第4章 イリュージョン
「夢野さんと会ったかどうか、ですか?部活が始まる前に?」
変な質問だな、と自分で思うけれど仕方がない。だが柳生は至極真面目に答えてくれた。
「部活前は、私はあなたをお見かけしていませんね」
腕を組み顎に指を当て考え込む仕草をしていた彼は、すぐにはっとした表情を見せた。
「…解りましたよ、犯人が」
そしてコートを見回し仁王の姿を発見すると、足早に彼に向かって行く。
「また私になりすまして遊んでいましたね、仁王くん!」
「おいおい、突然何の冗談じゃ」
「冗談ではありません。校内でそれをやると実害が出るのでやめてください、と言ったじゃないですか」
突然柳生に責められ、グループ練習の順番を待っていた仁王がぎょっとして振り返っている。
これはどういう事なのか。萌も柳生を追いかけて、事情を詳しく聞かせてもらう。
「な、何の話ですか」
「仁王くんが私の姿になりすましていたんですよ」
言い逃れも出来そうにない程柳生がきっぱりと言い放つと、仁王は観念したようにバレたか、と小さく呟く。
「え、どうやってそんな事…」
「コツか?そうじゃのう、まずはカツラを被って…」
「仁王くん!」
ふざけ半分に返してくる仁王に柳生は再び叱責の声を上げる。それを軽くあしらって仁王は萌のほうを向き、内緒話のように手を添えて続きを説明してきた。

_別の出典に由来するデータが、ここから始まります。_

-- ==== Sys2Proof/Laws/Coherence.lean ====
section
/-! SUPPORT. Events keep what stands of the part between events (R77 to R99, R111, R164 to R174). -/

namespace Sys2Proof.Machine

/-- Nothing changes that coherence speaks of. -/
structure Calm (p q : Part) : Prop where
  path : q.path = p.path
  radio : q.radio = p.radio
  relay : q.relay = p.relay
  health : q.health.verdict = p.health.verdict ∧ q.health.causes = p.health.causes

theorem Calm.refl (p : Part) : Calm p p := ⟨rfl, rfl, rfl, rfl, rfl⟩

theorem Calm.trans {p q r : Part} (h : Calm p q) (k : Calm q r) : Calm p r :=
  ⟨k.path.trans h.path, k.radio.trans h.radio, k.relay.trans h.relay, k.health.1.trans h.health.1, k.health.2.trans h.health.2⟩

theorem Calm.after {p q r : Part} (k : Calm q r) (h : Calm p q) : Calm p r := h.trans k

theorem Calm.ite {c : Prop} [Decidable c] {p q r : Part} (h : Calm p q) (k : Calm p r) :
    Calm p (if c then q else r) := by split <;> assumption

theorem Core.calm {p q : Part} (h : Core p) (k : Calm p q) : Core q := h.same k.path k.radio k.relay k.health

theorem raise_calm (f : Flag) (p : Part) : Calm p (raise f p) := ⟨rfl, rfl, rfl, rfl, rfl⟩

theorem raiseIf_calm (b : Bool) (f : Flag) (p : Part) : Calm p (raiseIf b f p) := by
  cases b
  · exact Calm.refl p
  · exact raise_calm f p

theorem count_calm (c : Counter) (n : Nat) (p : Part) : Calm p (count c n p) := ⟨rfl, rfl, rfl, rfl, rfl⟩

theorem finish_calm (r : Byte) (d : List Byte) (p : Part) : Calm p (finish r d p) := ⟨rfl, rfl, rfl, rfl, rfl⟩

theorem mark_calm (is : List Nat) (f : Entry → Entry) (p : Part) : Calm p (mark is f p) := ⟨rfl, rfl, rfl, rfl, rfl⟩

theorem discardParts_calm (r : Discard) (is : List Nat) (p : Part) : Calm p (discardParts r is p) :=
  (((mark_calm is _ p).trans (count_calm _ _ _)).trans (raise_calm _ _)).trans (raiseIf_calm _ _ _)

theorem discardFrames_calm (r : Discard) (fs : List Frame) (p : Part) : Calm p (discardFrames r fs p) := by
  unfold discardFrames
  induction fs generalizing p with
  | nil => exact Calm.refl p
  | cons f fs ih => exact (discardParts_calm r f.parts p).trans (ih _)

theorem endAttach_calm (r b : Byte) (p : Part) : Calm p (endAttach r b p) := Calm.ite (finish_calm _ _ p) (Calm.refl p)

theorem endDetach_calm (r : Byte) (p : Part) : Calm p (endDetach r p) := Calm.ite (finish_calm _ _ p) (Calm.refl p)

theorem reviewRun_calm (p : Part) : Calm p (reviewRun p) := ⟨rfl, rfl, rfl, rfl, rfl⟩

theorem reviewDetach_calm (p : Part) : Calm p (reviewDetach p) := Calm.ite (Calm.refl p) (endDetach_calm _ p)

theorem noteChanges_calm (b p : Part) : Calm p (noteChanges b p) := (raiseIf_calm _ _ _).trans (raiseIf_calm _ _ _)

/-! ### Changes of the radio link controller -/

/-- The path controller stands as before where only the module state changes, ATTACHED or not as before. -/
theorem Part.PathStands.attach {p q : Part} (h : p.PathStands) (h1 : q.path = p.path)
    (h2 : q.radio.state = .attached ↔ p.radio.state = .attached)
    (h3 : q.relay.shed = p.relay.shed) (h4 : ∀ c, p.relay.queues.get c = [] → q.relay.queues.get c = []) : q.PathStands := by
  refine ⟨fun c => ?_, ?_, ?_, ?_, ?_, ?_, ?_⟩
  · have := h.stands c
    unfold Part.Stands at *
    rw [h1, h3]
    cases hs : p.path.service <;> rw [hs] at this <;> dsimp only at this ⊢
    case forcedRadio => rw [this]; exact if_congr h2.symm rfl rfl
    all_goals exact this
  · rw [h1, h2]; exact h.onAir
  · unfold Part.DrainsOnAir; rw [h1, h2]; exact h.drainsOnAir
  · rw [h1]; exact h.returns
  · have := h.judges
    unfold Part.Judges at *
    rw [h1, h2.ne]; exact this
  · rw [h1]; exact h.forced
  · intro c hc; rw [h1] at hc; exact h4 c (h.fibre c hc)

theorem Core.withRadio {p : Part} (h : Core p) {r : Radio} (ha : r.state = .attached ↔ p.radio.state = .attached)
    (hc : (∀ b, r.control = some (.detachReq b) → r.state = .attached) ∧ ∀ n, r.control = some (.attachReq n) → r.phase = .pending)
    (hp : r.state = .attaching ↔ r.phase ≠ .none) (ho : r.outstanding.length ≤ 4) : Core (p.withRadio r) :=
  ⟨h.path.attach rfl ha rfl fun _ => id, h.handed, ⟨fun c hs => ha.mpr (h.shed.1 c hs), h.shed.2⟩, hc, hp, ⟨h.bounds.1, ho⟩, h.queued⟩

/-- The same where only figures of the radio link controller change. -/
theorem Core.figures {p : Part} (h : Core p) {r : Radio} (hs : r.state = p.radio.state) (hc : r.control = p.radio.control)
    (hp : r.phase = p.radio.phase) (ho : r.outstanding.length ≤ p.radio.outstanding.length) : Core (p.withRadio r) :=
  h.withRadio (by rw [hs]) (by rw [hs, hc, hp]; exact h.control) (by rw [hs, hp]; exact h.phase) (ho.trans h.bounds.2)

theorem endSeries_control (r : Radio) : (∀ n, r.endSeries.control ≠ some (.attachReq n)) ∧
    ∀ b, r.endSeries.control = some (.detachReq b) → r.control = some (.detachReq b) := by
  unfold Radio.endSeries
  cases hc : r.control with
  | none => simp
  | some c => cases c <;> simp

theorem startSeries_core {p : Part} (h : Core p) (hs : p.radio.state = .idle) : Core (startSeries p) :=
  h.withRadio (by simp [hs, Radio.placeAttach]) (by simp [Radio.placeAttach])
    (by simp [Radio.placeAttach]) h.bounds.2
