-- ==== Sys2Proof/Tests/Slice0.lean ====
section
/-! SUPPORT. Tests: the checks of WellFormed refuse, and single commands on small states give what the
spec's rules, tables and worked cases give. Every expected value is the spec's, or worked out by hand from
the rule named. -/

open Sys2Proof Sys2Proof.Machine

namespace Sys2Proof.Tests

/-! ### States and commands for the tests -/

/-- The part after one command, the part itself where the command is not answered. -/
def after (i : Instr) (p : Part) : Part :=
  match exec i { pending := [], part := p } with
  | .next t => t.part
  | _ => p

/-- The part after one step of the machine with an empty queue, and the events it queues. -/
def ticked (p : Part) : State :=
  match step { pending := [], part := p } with
  | .next t => t
  | _ => { pending := [], part := p }

/-- One second after part reset: mode learned, strap value 0, the anchor row of bank 7 open. -/
def live : Part :=
  { State.reset.part with
    clock := { State.reset.part.clock with now := 1000, firstTaken := true }
    channel := { State.reset.part.channel with
      known0 := true, known1 := true, known2 := true
      banks := [none, none, none, none, none, none, none, some 0] } }

/-- The same with the optical module PRESENT and a seeded filter. -/
def lit : Part :=
  { live with
    optical := { live.optical with present := true, seedPending := false, nextPoll := some 1000 }
    health := { live.health with filter := some 1500, lastTemp := some 20, verdict := .good } 
    path := { live.path with verdict := .good } }

/-- The radio module powered and in the state `m`, with figures taken from it. -/
def powered (m : Module) (p : Part) : Part :=
  { p with
    radio := { p.radio with
      state := m, present := true, rpwr := true, silence := some 4000, maxBuffers := 8, buffers := 4, grant := 2000 } }

/-- Service on radio: verdict BAD by LOS, the module ATTACHED, every class on RADIO, the credit full. -/
def onAir : Part :=
  let p := powered .attached live
  { p with
    health := { p.health with live := 1, verdict := .bad, causes := 1 }
    path := { p.path with
      service := .radio, verdict := .bad, causes := 1, classes := PerClass.ofFn fun _ => onRadio false }
    radio := { p.radio with demand := true }
    relay := { p.relay with credit := 65536 } }

/-- Service on radio with an uplink table of eight entries at 0x8000 (row 1, bank 0), a capture window at
0x101000 (row 32, bank 1) and a delivery ring at 0xA000 (row 1, bank 2) with its area at 0x200000. -/
def wired : Part :=
  { onAir with
    channel := { onAir.channel with
      banks := [some 1, some 32, some 1, none, none, none, none, some 0] }
    windows :=
      { strap := 0, uplink := some { base := 0x8000, size := 128 }
        captures := [some { base := 0x101000, size := 4096 }, none, none, none]
        delivery := some { ring := 0xA000, area := 0x200000 } }
    uplink := { onAir.uplink with
      entries := List.replicate 8
        { host := List.replicate 16 0, state := .idle, reason := none, carriage := 0 } } }

/-- A full burst from column `column` of bank `bank`. -/
def burst (bank : BitVec 3) (column : BitVec 10) : Burst :=
  { bank := bank, column := column, autoClose := false, chop := false }

/-- A command header line written whole, `tag` and the first 28 parameter bytes given. -/
def slotWrite (tag : BitVec 16) (ps : List Byte) : HeaderBurst :=
  { start := 0, autoClose := false, chop := false, second := some 0, tag := tag
    rest := (padTo 28 ps).map some }

/-- A whole write of an anchor line: `bs` and zeros. -/
def anchorLine (bs : List Byte) : AnchorBurst :=
  { start := 0, autoClose := false, chop := false, lanes := (padTo 32 bs).map some }

/-- A chopped write of the descriptor at the lower half of the table line at `column`. -/
def descriptor (column : BitVec 10) (address : BitVec 32) (length : BitVec 16) (cls chain : Byte) :
    DescriptorBurst :=
  { place := { burst 0 column with chop := true }, address := address, length := length, cls := cls
    chain := chain, tag := 0x0605, spare := [9, 9, 9, 9, 9], other := List.replicate 16 none }

/-- The lanes of a line that carries `bs` from byte `i` and nothing else. -/
def carrying (i : Nat) (bs : List Byte) : List Lane :=
  List.replicate i none ++ bs.map some ++ List.replicate (32 - i - bs.length) none

/-- A queued VOICE frame of entry 0. -/
def voiceFrame : Frame := { parts := [0], cls := .voice, bytes := [1, 2, 3], enqueued := 990 }

/-- The frame sent under link sequence 5, its accept timer due. -/
def sentFrame : Sent := { frame := voiceFrame, carriage := 7, link := 5, accept := some 1000 }

/-- A part with `fs` waiting in the VOICE queue. -/
def waiting (fs : List Frame) (p : Part) : Part :=
  { p with relay := { p.relay with queues := ⟨fs, [], [], []⟩ } }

「相手の事をよく知ることじゃの。言動や細かい仕草、癖なんかを観察するんじゃ」
相手をよく知ったうえで、実際に体現したってこと…?嘘みたい…
知ると言っても、学校にいる限られた時間だと観察力がないと無理よね…って、今はそうじゃなくて…
「なんでそんな事するんですか?」
「面白いから、じゃのう」
…やっぱりそういう理由か…
あっさりと白状する仁王に萌はため息をついた。柳生も横で似たような反応をしている。